The preceding example shows logs with a resource type of the GCE instance and a severity of INFO and higher.
Exporting logs
Log entries that are received by logging can be exported (copied) to Cloud Storage buckets, BigQuery data sets, and Cloud Pub/Sub topics. You export logs by configuring log sinks, which then continue to export log entries as they arrive in logging. A sink includes a destination and a filter that selects the log entries to be exported. Remember that only the logs that were created after the sink configuration will be exported:
- To set up an export, go to Logs Router in the Cloud Logging window and click on CREATE SINK:
- In Sink details, fill in the name of the sink and description:
- In the Sink destination section, you can choose the service that you want to sink to. These include the following:
- Cloud Logging bucket
- BigQuery data set
- Cloud Storage bucket
- Cloud Pub/Sub topic
- Splunk
- Other project:
- In choosing the logs to include in the sink section, you can add a filter to define which logs you want to sink. If you leave this blank, all logs will be included. We can use the simple filter we already created. This will give us logs for GCE VM instances:
- If you want to check the filters functions correctly, click on PREVIEW LOGS. This will bring you to the Logs Explorer:
- As we can see, all GCE logs are now visible, as the filter did not specify any additional parameters, such as log types.
- Finally, you may wish to exclude some logs from the sink. In this section, you choose the exclusion filter name. By setting the exclusion rate, you can decide what percentage of the log should be filtered out. A rate of 100% means that all logs that match the filter will be excluded:
- You might now wonder why I would want to export the logs. There are a couple of use cases for exporting the logs:
- BigQuery can be used for analytics and queries using SQL.
- A Pub/Sub export allows integration with third-party solutions.
- A Cloud Storage export is the most cost-effective option for archiving the logs.
You might use a dedicated Security Information and Event Management (SIEM) tool such as Splunk for further logs analysis.
Logging agent
The Logging agent is an application that is based on fluentd, and both Linux and Windows machines are supported. It allows the streaming of logs from common third-party applications and system software to Cloud Logging. The agent is included in the images for App Engine and GKE. For Compute Engine and Amazon EC2, it needs to be installed. Installation of the agent on Linux is very simple, and requires the following two commands to be executed:
curl -sSO https://dl.google.com/cloudagents/add-logging-agent-repo.sh
sudo bash add-logging-agent-repo.sh --also-install
By default, the agent streams logs for predefined applications. google-fluentd.conf can be modified to indicate additional logs that should be streamed.
Ops Agent
You might wonder why you need to install two agents to get both the monitoring and logging functionality. Google is trying to solve this by introducing a single agent called the Ops Agent.

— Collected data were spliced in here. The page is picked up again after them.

theorem witness_EveryCommandCompletes : (Instr.aint 14 true).wf = true ∧ (∀ a, Instr.aint 14 true ≠ .aint 15 a) ∧
    (Instr.aint 15 true).wf = true := by decide

theorem witness_EveryStepKeepsTheInvariants :
    (issued [.word 0x8000#16]).Inv ∧ ∃ t, step (issued [.word 0x8000#16]) = .next t ∧ t.dma.lastGrant = some .blitter :=
  ⟨by decide, _, rfl, by decide⟩

theorem witness_NoStepChangesAParameter : ∃ t, step (issued [.chipWrite 0x1000#32 [1, 2]]) = .next t ∧ t.mem ≠ [] :=
  ⟨_, rfl, by decide⟩

theorem witness_NoCommandWritesChipMemory :
    ∃ t, exec .audpoll (channel0 (playing 50 1 0x1002#32) 0x0201#16 0 3 4) = .next t ∧ t.log ≠ [] :=
  ⟨_, rfl, by decide⟩

/-- Each clause's change happens in some state. -/
theorem witness_RegistersOutsideTheChannelsChangeOnlyByTheirOwnCommands :
    after (.wrIntreq 0x8080#16) base (fun t => decide (t.ints.intreq ≠ base.ints.intreq)) = some true ∧
    after .latadv (latState 1 0 0 [4] 0) (fun t => (t.ints.latQ, t.ints.lagLevel)) = some ([0], 4) ∧
    after (.wrDmacon 0x8200#16) base (fun t => decide (t.dma.dmacon ≠ base.dma.dmacon)) = some true ∧
    after (.wrIntena 0xC000#16) base (fun t => decide (t.ints.intena ≠ base.ints.intena)) = some true ∧
    after (.wrAdkcon 0x8001#16) base (fun t => decide (t.adkcon ≠ base.adkcon)) = some true ∧
    after (.gayle 7) base (fun t => decide (t.ints.gayleLevel ≠ base.ints.gayleLevel)) = some true ∧
    after .commit (issued []) (fun t => (t.dma.lastGrant, t.dma.waiting.get .blitter)) = some (some .blitter, false) ∧
    (issued []).dma.waiting.get .blitter = true ∧
    after (.req 0) base (fun t => t.dma.waiting.get .agnus) = some true ∧ base.dma.waiting.get .agnus = false ∧
    after .rdAdkconr base (fun t => decide (t.lastRead ≠ base.lastRead)) = some true := by decide

theorem witness_PendingBitsChangeOnlyAsTheSpecSays :
    (intState 0 0x0080#16).ints.intreq.getLsbD 7 = true ∧
    after (.wrIntreq 0x0080#16) (intState 0 0x0080#16) (fun t => t.ints.intreq.getLsbD 7) = some false ∧
    base.ints.intreq.getLsbD 14 = false ∧
    after (.aint 14 true) base (fun t => t.ints.intreq.getLsbD 14) = some true := by decide

theorem witness_ReadsReturnTheStoredRegister :
    base.Inv ∧ base.cfg.wf = true ∧ base.cfg.dmaconWmask.getLsbD 14 = false := by decide

theorem witness_SetClearWritesAreIdempotent (d : Word) :
    Instr.wrAdkcon d ∈ [Instr.wrDmacon d, .wrIntena d, .wrIntreq d, .wrAdkcon d] ∧
    Instr.wrDmacon d ∈ [Instr.wrDmacon d, .wrIntena d, .wrIntreq d, .wrAdkcon d] ∧
    (∃ t, exec (.wrAdkcon d) base = .next t) ∧ ∃ t, exec (.wrDmacon d) base = .next t :=
  ⟨by simp, by simp, ⟨_, rfl⟩, ⟨_, rfl⟩⟩

theorem witness_IntenaWriteSetsOrClears : (0x4000#16).getLsbD 15 = false ∧
    (0x4000#16).getLsbD base.cfg.globalEnBit = true ∧ (intState 0x4080#16 0x0080#16).paula ≠ 0 := by decide

theorem witness_ClearingDmaconDisturbsNothingElse : (0x0001#16).getLsbD 15 = false ∧ base.cfg.wf = true := by decide

theorem witness_EnableQueryNeedsTheMasterBit : base.Inv ∧ base.cfg.dmaconWmask.getLsbD 15 = false := by decide

theorem witness_RequestDeclaresTheSourceWaiting :
    ((3 : Nat), Source.cpu) ∈ [(0, Source.agnus), (1, .copper), (2, .blitter), (3, .cpu)] ∧
    (issued []).dma.waiting.get .cpu = true ∧ 4 ≤ 4 ∧
    (issued [.requestSlot 3 9]).inputs = .requestSlot 3 9 :: [] ∧
    (issued [.requestSlot 4 0]).inputs = .requestSlot 4 0 :: [] := by decide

At the time of writing, the Ops Agent is a pre-GA offering and is not yet fully supported by Google. The Ops Agent is a combination of the Logging and Monitoring agents. It provides higher throughput and improved resource efficiency. As this still has a limited number of features supported, consult the documentation first before migrating to the Ops Agent: https://cloud.google.com/stackdriver/docs/solutions/agents/ops-agent.
Log-based metrics
Logs can be used to create log-based metrics. Cloud Logging can accumulate logs that are defined by the filter every time a match appears. This data is then exposed to Monitoring and can be used further to create dashboards and alert policies.
As an example, logs containing a particular 404 error message can be counted during a period of 1 minute and exposed as a metric.
The log-based metric can either be system metrics or user-defined:
- System metrics: These are predefined by Cloud Logging.
- User-defined metrics: These metrics are created by a user on a project-by-project basis, based on the filtering criteria.
In the following screenshot, we can see an example of system and user-defined metrics:
Cloud Audit Logs
To understand better who did what?, where?, and when?, Cloud Audit Logs can be used. The logs are stored per project, folder, or organization, and are of the following types:
- Admin Activity
- System Event
- Data Access
- Policy Denied
The first two are enabled by default and cannot be deactivated. The third one is disabled by default, as it can generate a massive amount of information. Audit logs are generated for most of the GCP services. To get the full list of services, refer to the following documentation: https://cloud.google.com/logging/docs/audit/.
The logs can be accessed from the Legacy Logs Viewer, just like any other log, but specific permissions are required to view them. The following are short descriptions of each type of audit log that we mentioned previously:
- Admin Activity audit logs: This contains information about actions on modifying resources' metadata or configuration. These may include, for example, the creation of a VM instance or changes to the permissions. To view the logs, Logging/Logs Viewer or Project/Viewer roles are required. To see only those logs under basic filtering, choose the activity log type.
- System Event audit logs: This contains information on system events for Compute Engine. This may be, for example, the live migration of a VM instance. To view the logs, Logging/Logs Viewer or Project/Viewer roles are required. To see only those logs under basic filtering, choose the system_events log type.
- Data Access audit logs: This contains information on the creation, modification, or reading of user-provided data. To view the logs, Logging/Private Logs Viewer or Project/Owner roles are required. To see only those logs under basic filtering, choose the data_access log type.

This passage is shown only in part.